On Tue, May 11, 2010 at 5:44 PM, Laurence Rowe <l at lrowe.co.uk> wrote:

> I think this means that you are storing all of your data in a single
> persistent object, the database root PersistentMapping. You need to
> break up your data into persistent objects (instances of objects that
> inherit from persistent.Persistent) for the ZODB to have a chance of
> performing memory mapping. You want to do something like:
>
> import transaction
> from ZODB import FileStorage, DB
> from BTrees.LOBTree import BTree, TreeSet
> storage = FileStorage.FileStorage('/tmp/test-filestorage.fs')
> db = DB(storage)
> conn = db.open()
> root = conn.root()
> transaction.begin()
> index = root['index'] = BTree()
> values = index[1] = TreeSet()
> values.add(42)
> transaction.commit()
>
> You should probably read:
> http://www.zodb.org/documentation/guide/modules.html#btrees-package.
> Since that was written an L variants of the BTree types have been
> introduced for storing 64bit integers. I'm using an LOBTree because
> that maps 64bit integers to python objects. For values I'm using an
> LOTreeSet, though you could also use an LLTreeSet (which has larger
> buckets).
>
> Laurence
>
> On 12 May 2010 00:37, Ryan Noon <rmnoon at gmail.com> wrote:
> > Hi Jim,
> > I'm really sorry for the miscommunication, I thought I made that clear in
> my
> > last email:
> > "I'm wrapping ZODB in a 'ZMap' class that just forwards all the
> dictionary
> > methods to the ZODB root and allows easy interchangeability with my old
> > sqlite OODB abstraction."
> > wordid_to_docset is a "ZMap", which just wraps the ZODB
> > boilerplate/connection and forwards dictionary methods to the root.  If
> this
> > seems superfluous, it was just to maintain backwards compatibility with
> all
> > of the code I'd already written for the sqlite OODB I was using before I
> > switched to ZODB.  Whenever you see something like wordid_to_docset[id]
> it's
> > just doing self.root[id] behind the scenes in a __setitem__ call inside
> the
> > ZMap class, which I've pasted below.
> > The db is just storing longs mapped to array('L')'s with a few thousand
> > longs in em.  I'm going to try switching to the persistent data structure
> > that Laurence suggested (a pointer to relevant documentation would be
> really
> > useful), but I'm still sorta worried because in my experimentation with
> ZODB
> > so far I've never been able to observe it sticking to any cache limits,
> no
> > matter how often I tell it to garbage collect (even when storing very
> small
> > values that should give it adequate granularity...see my experiment at
> the
> > end of my last email).  If the memory reported to the OS by Python 2.6 is
> > the problem I'd understand, but memory usage goes up the second I start
> > adding new things (which indicates that Python is asking for more and not
> > actually freeing internally, no?).
> > If you feel there's something pathological about my memory access
> patterns
> > in this operation I can just do the actual inversion step in Hadoop and
> load
> > the output into ZODB for my application later, I was just hoping to keep
> all
> > of my data in OODB's the entire time.

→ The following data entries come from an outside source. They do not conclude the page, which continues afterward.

-- ==== Sys2Proof/Tests/Slice0.lean ====
section
/-! SUPPORT. Tests: the smoke test of well-formedness, the words of the commands, vectors of spec/95_test_vectors.md (each
test names its vector), and for every statement with hypotheses a state that meets them (`witness_<statement>`). -/

namespace Sys2Proof.Tests

open Sys2Proof.Machine

/-! ### Helpers -/

/-- A state whose input sequence is `bs`, with results of an earlier command on the output side. -/
def start (p : Params) (bs : List Byte) (arg : Word) (script : List ScriptLine) : State :=
  { params := p, ibuf := bs.zipIdx.map (fun x => (x.2, x.1)), ilen := bs.length, arg := arg, out := [0xEE, 0xEE],
    res := 0xBEEF, status := .ok, script := script, replies := [], resets := 0 }

/-- The codes of a text. -/
def txt (cs : List Char) : List Byte := cs.map (fun c => BitVec.ofNat 8 c.toNat)

/-- What a next state shows on the output side: `OUT`, `RES`, and the 8 bits of `STATUS`. -/
def outcome (o : Host.Outcome State Fault Refusal) : Option (List Byte × Word × Byte) :=
  match o with
  | .next t => some (t.out, t.res, t.status.word)
  | _ => none

/-- The default parameters with `OCAP = n`. -/
def small (n : Nat) : Params := { Params.standard with ocap := some n }

/-- The frame of vector E4. -/
def frame : List Byte := [0x01, 0x03, 0x00, 0x00, 0x00, 0x0A]

/-! ### Well-formedness: one ill-formed choice of the parameters for each check -/

theorem test_standard_wellFormed : Params.standard.wellFormed = true := by decide
theorem test_ocap_one_refused : (small 1).ocapLegal = false ∧ (small 1).wellFormed = false := by decide
theorem test_ocap_two_accepted : (small 2).wellFormed = true := by decide
theorem test_ws_without_tab_refused : ({ Params.standard with ws := [0x20] } : Params).wsHasBlanks = false := by decide
theorem test_ws_without_space_refused : ({ Params.standard with ws := [0x09] } : Params).wsHasBlanks = false := by decide
theorem test_ws_with_digit_refused :
    ({ Params.standard with ws := [0x09, 0x20, 0x41] } : Params).wsHasNoDigit = false := by decide
theorem test_ws_unordered_refused : ({ Params.standard with ws := [0x20, 0x09] } : Params).wsIsSet = false := by decide
theorem test_instr_wellFormed : ∀ i : Instr, i.wellFormed = true := by intro i; cases i <;> rfl

/-! ### Decoding: the bits of spec/opcode_table.json -/

theorem test_decode_parse : decode [0b00000001] = .ok (.parse, []) := by decide
theorem test_decode_format : decode [0b00000010] = .ok (.format, []) := by decide
theorem test_decode_crc : decode [0b00000011] = .ok (.crc, []) := by decide
theorem test_decode_wire : decode [0b00000100] = .ok (.wire, []) := by decide
theorem test_decode_swap : decode [0b00000101] = .ok (.swap, []) := by decide
theorem test_decode_fullcmd : decode [0b00000110] = .ok (.fullcmd, []) := by decide
theorem test_decode_reserved : decode [0x00] = .error (.reserved 0x00) ∧ decode [0x07] = .error (.reserved 0x07) ∧
    decode [0xFF] = .error (.reserved 0xFF) ∧ decode [] = .error .noByte := by decide
theorem test_decode_second_byte_left : decode [0x03, 0x05] = .ok (.crc, [0x05]) := by decide
theorem test_decodeTableWord : decodeTableWord 8 4 = some .wire ∧ decodeTableWord 8 0x84 = none := by decide

/-! ### Commands -/

/-- TV-P14: `"  01\t03  00 00 00 0a "`, shortened to its first two bytes and its lowercase last. -/
theorem test_parse_spaces_tabs_lowercase :
    outcome (exec .parse (start Params.standard (txt [' ', ' ', '0', '1', '\t', '0', '3', ' ', '0', 'a', ' ']) 0 [])) =
      some ([0x01, 0x03, 0x0A], 0xBEEF, 0x00) := by decide

/-- TV-P10: `"0A Z"` is of odd length and holds a non-digit; the odd length is reported. -/
theorem test_parse_odd_before_digit :
    outcome (exec .parse (start Params.standard (txt ['0', 'A', ' ', 'Z']) 0 [])) = some ([], 0xBEEF, 0x05) := by decide

/-- TV-F7. -/
theorem test_format_four_bytes :
    outcome (exec .format (start Params.standard [0x00, 0xFF, 0x10, 0xAB] 0 [])) =
      some (txt ['0', '0', ' ', 'F', 'F', ' ', '1', '0', ' ', 'A', 'B'], 0xBEEF, 0x00) := by decide

/-- TV-X6: with `OCAP = 8`, four bytes need 11 cells. -/
theorem test_format_capacity :
    outcome (exec .format (start (small 8) [0x01, 0x02, 0x03, 0x04] 0 [])) = some ([], 0xBEEF, 0x02) := by decide

/-- TV-C10 (the source's E4). -/
theorem test_crc_frame : outcome (exec .crc (start Params.standard frame 0 [])) = some ([0xEE, 0xEE], 0xCDC5, 0x00) := by
  decide

/-- TV-C9: the order of the bytes matters. -/
theorem test_crc_order : outcome (exec .crc (start Params.standard [0x02, 0x01] 0 [])) =
    some ([0xEE, 0xEE], 0x10C1, 0x00) := by decide

/-- TV-W3, and TV-X12: the two cells always fit. -/
theorem test_wire : outcome (exec .wire (start (small 2) [] 0xCDC5 [])) = some ([0xC5, 0xCD], 0xBEEF, 0x00) := by decide

/-- TV-W8. -/
theorem test_swap : outcome (exec .swap (start Params.standard [] 0x8001 [])) = some ([0xEE, 0xEE], 0x0180, 0x00) := by
  decide

/-- TV-U3: `"0A"`; and `RES` stays. -/
theorem test_fullcmd_one_byte : outcome (exec .fullcmd (start Params.standard (txt ['0', 'A']) 0 [])) =
    some (txt ['0', 'A', ' ', '3', 'F', ' ', '4', '7'], 0xBEEF, 0x00) := by decide

/-- TV-U15: `"0A BZ"`. -/
theorem test_fullcmd_invalid_digit :
    outcome (exec .fullcmd (start Params.standard (txt ['0', 'A', ' ', 'B', 'Z']) 0 [])) = some ([], 0xBEEF, 0x09) := by
  decide

/-! ### Characters, the table, the step -/

/-- TV-P34 to TV-P39: the codes just outside the three digit ranges. -/
theorem test_hexval_edges : [0x2F, 0x3A, 0x40, 0x47, 0x60, 0x67].map hexval = [none, none, none, none, none, none] ∧
    [0x30, 0x39, 0x41, 0x46, 0x61, 0x66].map hexval = [some 0, some 9, some 10, some 15, some 10, some 15] := by decide

/-- TV-T2, TV-T6, TV-T11, TV-T13, TV-T14. -/
theorem test_table : [0x01, 0x13, 0x80, 0xFE, 0xFF].map readT = [0xC0C1, 0xCD41, 0xA001, 0x8081, 0x4040] := by decide

/-- R90's worked example: the rounds of 0x80. -/
theorem test_table_generator : table 0x80 = 0xA001 ∧ table 0xFF = 0x4040 := by decide

/-- TV-X1 as a step: a reserved code. -/
theorem test_step_reserved :
    outcome (step (start Params.standard [] 0 [.rawCommand 0x00])) = some ([], 0xBEEF, 0x03) := by decide

/-- TV-X14 as the first step after reset. -/
theorem test_step_crc_after_reset :
    (match step (State.reset.withFetchWord 8 3) with | .next t => (t.res, t.status.word, t.script) | _ => (0, 0xFF, [])) =
      (0xFFFF, 0x00, []) := by decide

/-- P6: `HReadT(0xFE)`. -/
theorem test_step_readT :
    (match step (start Params.standard [] 0 [.act (.readT 0xFE)]) with | .next t => t.replies | _ => []) =
      [.tableCell 0xFE 0x8081] := by decide

/-- R65: `LDTXT "0A"` as its three host actions. -/
theorem test_ldtxt_actions : lineActions (.ldtxt ['0', 'A']) (start Params.standard [] 0 []) =
    some [.writeI 0 0x30, .writeI 1 0x41, .setILen 2] := by decide

/-- R65: the actions of `MOVOI`. -/
theorem test_movoi_actions : lineActions .movoi (start Params.standard [] 0 []) =
    some [.readOLen, .readO 0, .writeI 0 0xEE, .readO 1, .writeI 1 0xEE, .setILen 2] := by decide

/-- P2, line 2, the other way: after an error the host stops. -/
theorem test_stopIfError :
    (match step { start Params.standard [] 0 [.stopIfError, .command .crc] with status := .failed .capacity } with
      | .next t => (t.script, t.replies) | _ => ([.reset], [])) = ([], [.status 0x02]) := by decide

/-! ### Witnesses: for every statement with hypotheses, data that meets them all -/

theorem witness_ReservedCodeRaisesIllegalCommand :
    (0x00 : Byte) = 0x00 ∧ (0x07 : Byte) ≤ 0x07 ∧ (0x07 : Byte) ≤ 0xFF ∧ ¬ (0x07 : Byte) ≤ 0x06 := by decide

theorem witness_StepRunsTheIssuedCommand :
    decodeByte 0x06 = some .fullcmd ∧
    (start Params.standard [] 0 [.act (.issue 0x06)]).script = .act (.issue 0x06) :: [] ∧
    (start Params.standard [] 0 [.rawCommand 0x06]).script = .rawCommand 0x06 :: [] ∧
    (start Params.standard [] 0 [.command .fullcmd]).script = .command .fullcmd :: [] := by decide

theorem witness_IdleEngineKeepsItsState : (start Params.standard frame 0 []).script = [] := rfl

> > Thanks again all of you for your collective time.  I really like ZODB so
> > far, and it bugs me that I'm likely screwing it up somewhere.
> > Cheers,
> > Ryan
> >
> >
> > class ZMap(object):
> >
> >     def __init__(self, name=None, dbfile=None, cache_size_mb=512,
> > autocommit=True):
> >         self.name = name
> >         self.dbfile = dbfile
> >         self.autocommit = autocommit
> >
> >         self.__hash__ = None #can't hash this
> >
> >         #first things first, figure out if we need to make up a name
> >         if self.name == None:
> >             self.name = make_up_name()
> >         if sep in self.name:
> >             if self.name[-1] == sep:
> >                 self.name = self.name[:-1]
> >             self.name = self.name.split(sep)[-1]
> >
> >
> >         if self.dbfile == None:
> >             self.dbfile = self.name + '.zdb'
> >
> >         self.storage = FileStorage(self.dbfile, pack_keep_old=False)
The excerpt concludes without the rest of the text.